Such processors may be, without limitation, general purpose
processors, special-purpose processors, application-specific
processors, or field-programmable gate arrays.
[0084] The flowchart and block diagrams in the figures illustrate
the architecture, functionality, and operation of possible
implementations of systems, methods and computer program products
according to various embodiments of the present disclosure. In this
regard, each block in the flowchart or block diagrams may represent
a module, segment, or portion of code, which comprises one or more
executable instructions for implementing the specified logical
function(s). It should also be noted that, in some alternative
implementations, the functions noted in the block may occur out of
the order noted in the figures. For example, two blocks shown in
succession may, in fact, be executed substantially concurrently, or
the blocks may sometimes be executed in the reverse order,
depending upon the functionality involved.
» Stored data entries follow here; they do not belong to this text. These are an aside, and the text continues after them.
-- ==== Sys2Proof/Machine/Regs.lean ====
section
/-!
DEFINITION. Sys2Proof/Machine/Regs.lean: the addresses of the direct registers, as word addresses in BAR0 (BAR0 offset ÷ 4,
R55), under the names of the chapters, and their fields. An array register is a function of its index.
-/
namespace Sys2Proof.Machine

/-- A field of a register: word address, lowest bit, width. -/
structure Fld where
  addr : Nat
  lo : Nat
  w : Nat
deriving DecidableEq, Repr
It will also be noted
that each block of the block diagrams and/or flowchart
illustration, and combinations of blocks in the block diagrams
and/or flowchart illustration, can be implemented by special
purpose hardware-based systems that perform the specified functions
or acts, or combinations of special purpose hardware and computer
instructions.
[0085] While the preceding is directed to embodiments of the
present disclosure, other and further embodiments of the disclosure
may be devised without departing from the basic scope thereof, and
the scope thereof is determined by the claims that follow.
* * * * *